Joe Bouchard: He did also another song on the album called Bottom for the Bottomless, which is more of a prog rock kind of song. They’re both great. He sent me an email a few years ago. I guess he had heard one of my other solo albums and he said he liked what I was doing. And I said, “Well, send me some lyrics.” He’s a famous science fiction writer. He wrote that screenplay for The Crow, the famous movie, The Crow. And he writes lyrics for the current Blue Oyster Cult.
So he’s very creative and has an imagination that won’t quit. So the next day, he sent me She’s A Legend. And I said, “I’ve got to write this song.” It was just speaking to me. And so there’s two of them on this album. I did a couple others for an album that I did called Blue Coupe that came out in November, a song called, Simple Answers Kill. Which is very contemporary, and a song called Break Through The Wall. Which is another common theme these days. And both of those are great. And I’ve got more, he sent me more lyrics than that. But probably in a future album sometime I will get those out.
ANTIHERO: What about the album itself? Who plays on it? Is it mostly yourself?
Joe Bouchard: Mostly me. The drums were played by Mickey Curry who’s a fantastic drummer. He plays with Bryan Adams up in Canada, actually all over the world, Bryan Adams is huge. But he’s also played with Alice Cooper, Cher, the Cult. He’s been on 40 gold records, it’s amazing. And he happens to be a neighbour, he’s over in the next town. And he said that he’d love to do a session, so it was really great. We worked at a studio that he had known for years. And we’re all familiar with the engineer there, and the sessions went really well. And it makes it easy when you’re self-producing an album to start with a good drum track, amazing drum tracks. So that was a lot of fun. I think people are going to hear that right away when they hear the album, that the drums are superior.

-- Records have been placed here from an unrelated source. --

/-- LDMW stores `V0..Vx` from `I` up, changes no other byte, and advances `I` by `x`; when the span is not
in memory it takes OutOfBounds, writes nothing and leaves `I`. -/
def Obligations.LdmwStoresTheRegisters : Prop :=
  ∀ (x : Reg) (s : State), Memory.wf s.mem = true → hasWord (.ldmw x) (0xF055 + x.val * 256)
    ∧ (s.i.toNat + x.val < 0x1000 →
        ∃ t, exec (.ldmw x) s = .next t
          ∧ (∀ k : Reg, k ≤ x → Memory.get t.mem (s.i.toNat + k.val) = s.reg k)
          ∧ keepsOtherBytes s t s.i.toNat (x.val + 1)
          ∧ t.i.toNat = s.i.toNat + x.val ∧ t = { s with mem := t.mem, i := t.i })
    ∧ (0x1000 ≤ s.i.toNat + x.val →
        exec (.ldmw x) s = .next (faulted s .outOfBounds (BitVec.ofNat 16 (0xF055 + x.val * 256))
          (BitVec.ofNat 16 (max s.i.toNat 0x1000))))

/-- LDMR loads `V0..Vx` from `I` up, leaves the registers above `x` and all of memory, and advances `I` by
`x`; when the span is not in memory it takes OutOfBounds and writes no register. -/
def Obligations.LdmrLoadsTheRegisters : Prop :=
  ∀ (x : Reg) (s : State), hasWord (.ldmr x) (0xF065 + x.val * 256)
    ∧ (s.i.toNat + x.val < 0x1000 →
        ∃ t, exec (.ldmr x) s = .next t
          ∧ (∀ k : Reg, k ≤ x → t.reg k = Memory.get s.mem (s.i.toNat + k.val))
          ∧ (∀ k : Reg, x < k → t.reg k = s.reg k)
          ∧ t.i.toNat = s.i.toNat + x.val ∧ t = { s with v := t.v, i := t.i })
    ∧ (0x1000 ≤ s.i.toNat + x.val →
        exec (.ldmr x) s = .next (faulted s .outOfBounds (BitVec.ofNat 16 (0xF065 + x.val * 256))
          (BitVec.ofNat 16 (max s.i.toNat 0x1000))))

/-! ### Display -/

/-- CLS unsets every cell and pulses CLEAR; VF is not written. -/
def Obligations.ClsClearsTheDisplay : Prop :=
  ∀ s : State, hasWord .cls 0x00E0
    ∧ ∃ t, exec .cls s = .next t ∧ (∀ y x, Plane.cell t.fb y x = false)
        ∧ t = { s with fb := t.fb, pulses := s.pulses ++ [.clear] }

/-- DRW reads its rows at `I`, draws the request at (`V[x]`, `V[y]`), mirrors it on DRAW_REQ and sets VF to
the collision; when the rows are not in memory it takes OutOfBounds and draws nothing. That a sprite of
no rows draws nothing, and that the raw coordinates are passed, is the spec's decision D15. -/
def Obligations.DrwDrawsAndReportsCollision : Prop :=
  ∀ (x y : Reg) (n : Nibble) (s : State),
    hasWord (.drw x y n) (0xD000 + x.val * 256 + y.val * 16 + n.val)
    ∧ ((n = 0 ∨ s.i.toNat + n.val ≤ 0x1000) →
        ∃ t req, exec (.drw x y n) s = .next t
          ∧ req.x = s.reg x ∧ req.y = s.reg y ∧ req.h = n ∧ req.bitmap.length = 8 * n.val
          ∧ (∀ r c, r < n.val → c < 8 →
              spriteBit req r c = (Memory.get s.mem (s.i.toNat + r)).getLsbD (7 - c))
          ∧ t.fb = (blit req s.fb).1 ∧ t.reg vf = (if (blit req s.fb).2 then 1 else 0)
          ∧ keepsOtherRegs s t [vf]
          ∧ t = { s with v := t.v, fb := t.fb, pulses := s.pulses ++ [.drawReq req] })
    ∧ (¬(n = 0 ∨ s.i.toNat + n.val ≤ 0x1000) →
        exec (.drw x y n) s = .next (faulted s .outOfBounds
          (BitVec.ofNat 16 (0xD000 + x.val * 256 + y.val * 16 + n.val))
          (BitVec.ofNat 16 (max s.i.toNat 0x1000))))

/-- The blitter flips exactly the cells a set pixel of the sprite lands on, with wraparound at both edges,
and reports a collision exactly when one of them was set. -/
def Obligations.BlitFlipsExactlyTheSpriteCells : Prop :=
  ∀ (req : DrawReq) (p : Plane),
    (∀ y x, (∃ r c, pixelHits req y x r c) → Plane.cell (blit req p).1 y x = !Plane.cell p y x)
    ∧ (∀ y x, ¬(∃ r c, pixelHits req y x r c) → Plane.cell (blit req p).1 y x = Plane.cell p y x)
    ∧ ((blit req p).2 = true ↔ ∃ y x r c, pixelHits req y x r c ∧ Plane.cell p y x = true)

/-- Drawing the same request twice restores the plane, and the second time reports a collision exactly
when a set pixel's cell was unset at first; so on a plane unset under the sprite, exactly when the sprite
has a set pixel. (44_display.md R182 corner case (e) says the last of every plane: log entry 8.) -/
def Obligations.BlitTwiceRestoresThePlane : Prop :=
  ∀ (req : DrawReq) (p : Plane),
    (blit req (blit req p).1).1 = p
      ∧ ((blit req (blit req p).1).2 = true ↔ ∃ y x r c, pixelHits req y x r c ∧ Plane.cell p y x = false)

/-! ### Timers, key wait, debug exit -/

/-- LDDT reads the delay timer, STDT loads it and STST loads the sound timer; no beep is requested. -/
def Obligations.TimerInstructionsMoveAByte : Prop :=
  ∀ (x : Reg) (s : State),
    hasWord (.lddt x) (0xF007 + x.val * 256) ∧ hasWord (.stdt x) (0xF015 + x.val * 256)
    ∧ hasWord (.stst x) (0xF018 + x.val * 256)
    ∧ (∃ t, exec (.lddt x) s = .next t ∧ t.reg x = s.dt ∧ keepsOtherRegs s t [x] ∧ t = { s with v := t.v })
    ∧ exec (.stdt x) s = .next { s with dt := s.reg x }
    ∧ exec (.stst x) s = .next { s with st := s.reg x }

/-- LDKP puts the core into the key wait with its register remembered; nothing else changes until a key
event or `CONTINUE` = 0 (`KeyEventCompletesTheKeyWait`, `ContinueFallingCancelsTheKeyWait`). -/
def Obligations.LdkpBeginsTheKeyWait : Prop :=
  ∀ (x : Reg) (s : State), hasWord (.ldkp x) (0xF00A + x.val * 256)
    ∧ exec (.ldkp x) s = .next { s with waitReg := x, run := .waitKey }

/-- ASSERT records the index register as the exit code and halts the run (its one opcode is the spec's
decision D3). -/
def Obligations.AssertHaltsWithTheIndex : Prop :=
  ∀ s : State, hasWord .assert 0xF999
    ∧ exec .assert s = .next { s with exitCode := s.i, run := .haltedNormal }

/-! ### Over all instructions -/

/-- No instruction writes a V register that 10_state.md R13 does not give it; in particular VF is written
as a flag by ADDV, SUB, SHR, SUBN, SHL and DRW alone. -/
def Obligations.InstructionsWriteOnlyTheirRegisters : Prop :=
  ∀ (i : Instr) (s t : State), exec i s = .next t → keepsOtherRegs s t (regsWritten i)

/-- Every other piece of state is written only by the instructions the spec names for it: memory by LDBC
and LDMW, the display by CLS and DRW, `I` by LDI, ADDI, LDF, LDMW and LDMR, the timers by STDT and STST,
the stack by CALL and RET, `EXIT_CODE` by ASSERT, `WAIT_REG` by LDKP; the ports and the parameters by none. -/
def Obligations.OtherStateIsWrittenOnlyWhereNamed : Prop :=
  ∀ (i : Instr) (s t : State), exec i s = .next t →
    ((∀ x, i ≠ .ldbc x) → (∀ x, i ≠ .ldmw x) → ∀ a, Memory.get t.mem a = Memory.get s.mem a)
    ∧ (i ≠ .cls → (∀ x y n, i ≠ .drw x y n) → t.fb = s.fb)
    ∧ ((∀ nnn, i ≠ .ldi nnn) → (∀ x, i ≠ .addi x) → (∀ x, i ≠ .ldf x) → (∀ x, i ≠ .ldmw x) →
        (∀ x, i ≠ .ldmr x) → t.i = s.i)
    ∧ ((∀ x, i ≠ .stdt x) → t.dt = s.dt) ∧ ((∀ x, i ≠ .stst x) → t.st = s.st)
    ∧ ((∀ nnn, i ≠ .call nnn) → t.stack = s.stack ∧ (i ≠ .ret → t.sp = s.sp))
    ∧ (i ≠ .assert → t.exitCode = s.exitCode)
    ∧ ((∀ x, i ≠ .ldkp x) → t.waitReg = s.waitReg)
    ∧ ((∀ x kk, i ≠ .rnd x kk) → t.rndIn = s.rndIn ∧ t.freeCtr = s.freeCtr)
    ∧ t.stackDepth = s.stackDepth ∧ t.font = s.font ∧ t.contIn = s.contIn ∧ t.extTimer = s.extTimer
    ∧ t.tickDue = s.tickDue ∧ t.keyDown = s.keyDown ∧ t.host = s.host

/-- How each instruction at the address `a` leaves `PC`: the list of 10_state.md R16; LDKP then waits and
ASSERT is halted; on a fault in the execution step, of an instruction or of a word that does not decode,
`PC` is `a + 2`, on a fault of the fetch it is `a`. -/
def Obligations.PcAfterEachInstruction : Prop :=
  (∀ (i : Instr) (s t : State) (a : Word), s.pc = a + 2 → s.run = .running → exec i s = .next t →
    (t.run ≠ .haltedFault → t.pc = pcAfter a i s)
      ∧ (t.run = .haltedFault → t.pc = a + 2)
      ∧ (∀ x, i = .ldkp x → t.run = .waitKey)
      ∧ (i = .assert → t.run = .haltedNormal))
    ∧ (∀ (op : Word) (s : State) (a : Word) (e : DecodeError), s.pc = a + 2 → decodeOp op = .error e →
        ∃ t, executeWord op s = .next t ∧ t.run = .haltedFault ∧ t.pc = a + 2)
    ∧ ∀ (s : State) (f : Fault), fetch s = .error f →
        ∃ t, fetchAndExecute s = .next t ∧ t.run = .haltedFault ∧ t.pc = s.pc

/-- Only RET, CALL, DRW, LDBC, LDMW and LDMR fault, each with its own condition, and the state is otherwise
as it was: faults are precise (the spec's decision D16). -/
def Obligations.FaultsArePreciseAndOnlyTheirs : Prop :=
  ∀ (i : Instr) (s t : State), exec i s = .next t → s.run = .running → t.run = .haltedFault →
    (i = .ret ∧ s.sp = 0 ∧ t = faulted s .stackUnderflow 0x00EE (s.pc - 2))
    ∨ ((∃ nnn, i = .call nnn) ∧ s.stackFull = true ∧ t = faulted s .stackOverflow (encode i) (s.pc - 2))
    ∨ ((∃ x, i = .ldbc x ∨ i = .ldmw x ∨ i = .ldmr x) ∨ (∃ x y n, i = .drw x y n))
        ∧ t = faulted s .outOfBounds (encode i) (BitVec.ofNat 16 (max s.i.toNat 0x1000))
end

I used to program drums using computers. And the drums are amazing, but there’s something about having a real drummer, a real flesh and blood drummer who’s really knocking it out of the park, as they say. And so, my girlfriend played guitar on one of the tracks on the album. And she sings on, I think three songs, sings some of the harmonies.
But most of the guitars and the leads, and the keyboards, and the mandolin, and trumpet, I actually played trumpet on this album on two songs, on the single, She’s A Legend. And what was the other one I played the trumpet on? Oh, the instrumental called, Racing Through the Desert. That’s a lot of fun, too. And I really went wild with that one thing. You can do those screaming-trumpet parts. I’ve been obsessed with brass instruments in the last two years and got a good chance to play them on this recording. So, yeah, I like doing a variety of different instruments and it’s a lot of fun to do that. And this is a great album for that.
ANTIHERO: There’s a cover version on there. I just wanted to ask you a little bit about that. Why did you decide to include a cover-version song on your album?
Joe Bouchard: Yeah, a song by Ray Davies, of The Kinks, called, “All Day and All of the Night”. I’ve loved that song since I was in high school. And it’s a great song and I just felt like it was time to do this cover. It actually started out as a acoustic, Fender-style guitar at the beginning. But once I got Mickey to play the drums on it, and I started thinking, “Oh, man. This has got to really rock.” So it’s one of those things where it starts mellow, but then it really revs up. And it gives it a great dynamic. It gives it a great dynamic, and a lot of people have mentioned that song as one of their favourites.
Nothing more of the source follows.